> **Problem description**:
Scan the entries for "warned". Every line that holds it is to be copied.
= = =
-- ==== Sys2Proof/Machine/Power.lean ====
section
/-! DEFINITION. Power, clocks and sensors (R388, R411–R427, R465, R467): rails and trips, the droop response, the power and
thermal loops with their single clock steps, coolant, and PLLs. Die temperatures are in 0.25 °C (R388). -/

namespace Sys2Proof.Machine

/-! ### Row clocks (R415–R417) -/

/-- Row r. -/
def State.rowClk (s : State) (r : Nat) : RowClk := tabGet {} s.pwr.rows r
/-- Updates row r. -/
def modRow (r : Nat) (f : RowClk → RowClk) (s : State) : State :=
  modPwr (fun w => { w with rows := tabMod {} w.rows r f }) s
/-- The step s of a row (R417). -/
def State.rowStep (s : State) (r : Nat) : Nat := max (s.rowClk r).thermal s.pwr.sPower
/-- The rows. -/
def gridRows : List Nat := List.range 8

/-- A row whose present step differs from its step begins a single step of 2 µs, unless one runs. -/
def startRamp (s : State) (r : Nat) : State :=
  if (s.rowClk r).applied ≠ s.rowStep r ∧ (s.rowClk r).ramp = none then modRow r (fun x => { x with ramp := some s.now }) s else s
/-- Begins the ramps of every row. -/
def startRamps (s : State) : State := gridRows.foldl startRamp s

/-- CLOCK_STEP_RAMP_END: the single step has been applied, and the next one begins. -/
def execClockStepRampEnd (row : GridRow) (s : State) : Host.Outcome State Fault Refusal :=
  .next (
    let x := s.rowClk row
    match x.ramp with
    | none => s
    | some t =>
      if s.now < t + 2000 then s
      else
        let goal := s.rowStep row
        let a := if x.applied < goal then x.applied + 1 else if goal < x.applied then x.applied - 1 else x.applied
        startRamp (modRow row (fun y => { y with applied := a, ramp := none }) s) row)

/-- DROOP_DETECT: a detector reads more than 35 mV below the setpoint. -/
def execDroopDetect (row : GridRow) (belowMv : Nat) (s : State) : Host.Outcome State Fault Refusal :=
  .next (
    if belowMv ≤ 35 ∨ (s.rowClk row).stretch then s
    else
      modPwr (fun w => { w with stretches := satAdd 20 w.stretches 1 })
        (modRow row (fun x => { x with stretch := true, recovering := none }) s))

/-- DROOP_RECOVER: the detectors' largest reading below the setpoint, and for how long. -/
def execDroopRecover (row : GridRow) (belowMv ns : Nat) (s : State) : Host.Outcome State Fault Refusal :=
  .next (
    if (s.rowClk row).stretch && decide (belowMv ≤ 20) && decide (20 ≤ ns) then
      modRow row (fun x => { x with stretch := false, recovering := some s.now }) s
    else s)

/-! ### The loops (R418, R419, R421) -/

/-- One row of the thermal loop. -/
def thermalRow (t : Int) (s : State) (r : Nat) : State :=
  let x := s.rowClk r
  if 380 ≤ t then
    if x.thermal < 16 then modRow r (fun x => { x with thermal := x.thermal + 1, thermalAt := s.now }) s else s
  else if t < 368 ∧ 0 < x.thermal ∧ x.thermalAt + 100000 ≤ s.now then
    modRow r (fun x => { x with thermal := x.thermal - 1, thermalAt := s.now }) s
  else s

/-- The episode of R419; the sensor that event 0x0C02 names is a free value. -/
def noteThrottle (temps : List Int) (s : State) : State :=
  match gridRows.find? (fun r => decide (3 ≤ s.rowStep r)) with
  | none => modPwr (fun w => { w with throttle := false }) s
  | some r =>
    if s.pwr.throttle then s
    else
      let t := temps.getD r 0
      bumpFree 1 (eventD 0x0C02 1 (le 1 r ++ (List.range 2).map (Config.freeByte s.free) ++ le 4 (BitVec.ofInt 32 t).toNat)
        (modPwr (fun w => { w with throttle := true }) s))

/-- THERMAL_LOOP_SAMPLE: the hottest sensor of each row, and of the control cores. -/
def execThermalLoopSample (rows : List Int) (core : Int) (s : State) : Host.Outcome State Fault Refusal :=
  .next (
    let temps := gridRows.map (fun r => max (rows.getD r core) core)
    let s1 := gridRows.foldl (fun s r => thermalRow (temps.getD r 0) s r) s
    noteThrottle temps (startRamps s1))

/-- A change of s_power; while the coolant hold lasts it stays at 4 or more. -/
def setPower (v : Nat) (s : State) : State :=
  let v := if s.pwr.coolant then max 4 v else v
  if v = s.pwr.sPower then s
  else startRamps (modPwr (fun w => { w with sPower := v, sPowerAt := s.now, cap := w.cap && v != 0 }) s)

/-- The power loop raises s_power: the start of an episode records 0x0C03 with its window (1: 10 ms, 2: 1 s). -/
def raisePower (by_ window avg : Nat) (o : PowerObs) (s : State) : State :=
  let s1 :=
    if s.pwr.cap then s
    else
      eventD 0x0C03 1 (le 1 window ++ le 2 avg ++ le 2 o.iin)
        (modPwr (fun w => { w with cap := true, capEpisodes := satAdd 20 w.capEpisodes 1 }) s)
  setPower (min 16 (s1.pwr.sPower + by_)) s1

/-- POWER_LOOP_SAMPLE. -/
def execPowerLoopSample (o : PowerObs) (s : State) : Host.Outcome State Fault Refusal :=
  .next (
    let s1 := modPwr (fun w =>
      { w with vin := o.vin, iin := o.iin, pin := o.pin,
               vinLow := w.vinLow && decide (o.vin < 4000), vinHigh := w.vinHigh && decide (6000 < o.vin) }) s
    if 3000 < o.avg10ms ∨ 750 < o.iin then raisePower 4 1 o.avg10ms o s1
    else if 2400 < o.avg1s ∨ (o.vin < 4000 ∧ 600 < o.iin) then raisePower 1 2 o.avg1s o s1
    else if o.avg1s < 2350 ∧ o.iin < 580 ∧ s1.pwr.sPowerAt + 1000000 ≤ s1.now then setPower (s1.pwr.sPower - 1) s1
    else s1)

/-- COOLANT_LIMIT: the readings and whether they have been outside the limits for 1 s. The hold ends 10 s after both were
back. -/
def execCoolantLimit (inletDeciC : Int) (flowCentiL : Nat) (outside : Bool) (s : State) : Host.Outcome State Fault Refusal :=
  .next (
    let bad := decide (450 < inletDeciC) || decide (flowCentiL < 150)
    if bad then
      let s1 := modPwr (fun w => { w with coolantOkAt := none }) s
      if ! outside || s1.pwr.coolant then s1
      else
        let s2 := eventD 0x0C08 1 (le 4 (BitVec.ofInt 32 inletDeciC).toNat ++ le 4 flowCentiL)
          (modPwr (fun w => { w with coolant := true }) s1)
        setPower s2.pwr.sPower s2
    else
      match s.pwr.coolantOkAt with
      | none => modPwr (fun w => { w with coolantOkAt := some s.now }) s
      | some t => if t + 10000000000 ≤ s.now then modPwr (fun w => { w with coolant := false }) s else s)

/-! ### Rails, trips and sensors (R388, R413, R420, R421) -/

/-- The WMC switches off every package rail. -/
def railsOff (s : State) : State := modWmc (fun w => { w with railsOn := false }) s

/-- RAIL_OUT_OF_TOLERANCE: rail is the low byte of its sensor ID; VIN (1) follows R411 instead. -/
def execRailOutOfTolerance (rail : BitVec 8) (reading : BitVec 16) (us : Nat) (s : State) : Host.Outcome State Fault Refusal :=
  .next (
    if us < 100 ∨ rail.toNat < 2 ∨ 0x18 < rail.toNat then s
    else railsOff (eventD 0x0C06 3 (le 1 rail.toNat ++ le 2 reading.toNat ++ le 1 s.wmc.step) s))

/-- The die of a temperature sensor with its warning and trip limits: 0 compute, 1 base, 2–5 memory dies, 6
host-and-management, 7–14 optical engines. -/
def dieOf (i : Nat) : Option (Nat × Int × Int) :=
  if i = 0 then none
  else if i ≤ 0x3C then some (0, 400, 440)
  else if i ≤ 0x44 then some (1, 400, 440)
  else if i ≤ 0x54 then some (2 + (i - 0x45) / 4, 380, 420)
  else if i ≤ 0x58 then some (6, 380, 420)
  else if i ≤ 0x60 then some (7 + (i - 0x59), 360, 400)
  else none

/-- The hottest sensor of a die, the lowest ID among equals, and its reading. -/
def hottest (s : State) (die : Nat) : Nat × Int :=
  s.wmc.sensors.foldl (fun (m : Nat × Int) x =>
    if (dieOf x.1).any (fun d => d.1 == die) && ! x.2.failed && decide (m.2 < x.2.value.toInt) then (x.1, x.2.value.toInt) else m)
    (0, -1000)

/-- Reaction of a die to its hottest sensor (R420). -/
def dieLimits (die : Nat) (warn trip : Int) (s : State) : State :=
  let t := (hottest s die).2
  let data := le 1 die ++ le 2 (hottest s die).1 ++ le 4 (BitVec.ofInt 32 t).toNat
  let s1 :=
    if die ≠ 0 then s
    else modPwr (fun w => { w with hotSince := if 420 < t then some (w.hotSince.getD s.now) else none }) s
  let long := die = 0 && (s1.pwr.hotSince.map (fun x => decide (x + 1000000 ≤ s1.now))).getD false
  if s1.wmc.railsOn && (decide (trip ≤ t) || long) then railsOff (eventD 0x0C04 3 data s1)
  else if t < warn then modPwr (fun w => { w with warned := w.warned.filter (fun x => x != die) }) s1
  else if s1.pwr.warned.contains die then s1
  else eventD 0x0C07 1 data (modPwr (fun w => { w with warned := w.warned ++ [die] }) s1)

/-- SENSOR_UPDATE: a die temperature, the leak detector (0x0304, a value other than 0 reports a leak) or another
reading. -/
def execSensorUpdate (sensor : BitVec 16) (value : BitVec 32) (failed : Bool) (s : State) : Host.Outcome State Fault Refusal :=
  .next (
    let i := sensor.toNat
    if ! sensorKnown i then s
    else
      let v : Sensor := { value := value, failed := failed, time := s.now }
      let s1 := modWmc (fun w => { w with sensors := tabPut {} w.sensors i v }) s
      if failed then s1
      else if i = 0x0304 then
        if value ≠ 0 ∧ s1.wmc.railsOn then railsOff (eventD 0x0C05 3 (le 1 value.toNat) s1) else s1
      else
        match dieOf i with
        | some d => dieLimits d.1 d.2.1 d.2.2 s1
        | none => s1)

/-! ### PLLs (R424, R426) -/

/-- CLK_STATUS. -/
def clkStatus (s : State) : Nat :=
  let c := s.clk
  c.oeLock.toNat + (if c.refOk then 256 else 0) + (if c.rootLock then 512 else 0) + (if c.pcieLock then 1024 else 0) +
  (if c.sgmiiLock then 2048 else 0) + c.unlocks * 2 ^ 48

/-- REFERENCE_CLOCK_LOSS: event 0x0D01 with the clock (1 reference, 2 root PLL). -/
def execReferenceClockLoss (rootPll : Bool) (s : State) : Host.Outcome State Fault Refusal :=
  .next (
    let s1 := modClk (fun c =>
      { c with rootLock := false, refOk := c.refOk && rootPll, unlocks := if rootPll then satAdd 16 c.unlocks 1 else c.unlocks }) s
    railsOff (eventD 0x0D01 3 (le 1 (if rootPll then 2 else 1) ++ le 8 (clkStatus s1)) s1))

/-- Event 0x0D02: PLL 0–7 of OE0–OE7, 8 SGMII; the relock time is not known yet: free bytes. -/
def eventPll (pll : Nat) (s : State) : State :=
  bumpFree 1 (eventD 0x0D02 1 (le 1 pll ++ (List.range 4).map (Config.freeByte s.free)) s)

/-- PLL_UNLOCK; the loss of the host reference is a PCIe link down. -/
def execPllUnlock (pll : PllName) (s : State) : Host.Outcome State Fault Refusal :=
  .next (
    let s1 := modClk (fun c => { c with unlocks := satAdd 16 c.unlocks 1 }) s
    match pll with
    | .optical p =>
      eventPll p.val (portDown p .pllUnlock (modClk (fun c => { c with oeLock := c.oeLock &&& ~~~(1#8 <<< p.val) }) s1))
    | .sgmii => eventPll 8 (modClk (fun c => { c with sgmiiLock := false }) s1)
    | .pcie => modPci (fun p => { p with speed := 0, width := 0 }) (modClk (fun c => { c with pcieLock := false }) s1))

/-- PLL_RELOCK: an optical port cold-trains. -/
def execPllRelock (pll : PllName) (s : State) : Host.Outcome State Fault Refusal :=
  .next (
    match pll with
    | .optical p =>
      let s1 := modClk (fun c => { c with oeLock := c.oeLock ||| (1#8 <<< p.val) }) s
      if (s1.port p).enable && (s1.port p).state == 0 then modPort p (fun k => { k with state := 1 }) s1 else s1
    | .sgmii => modClk (fun c => { c with sgmiiLock := true }) s
    | .pcie => modClk (fun c => { c with pcieLock := true }) s)

end Sys2Proof.Machine
end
= = =
> **Task output**:
  else if t < warn then modPwr (fun w => { w with warned := w.warned.filter (fun x => x != die) }) s1
  else if s1.pwr.warned.contains die then s1
  else eventD 0x0C07 1 data (modPwr (fun w => { w with warned := w.warned ++ [die] }) s1)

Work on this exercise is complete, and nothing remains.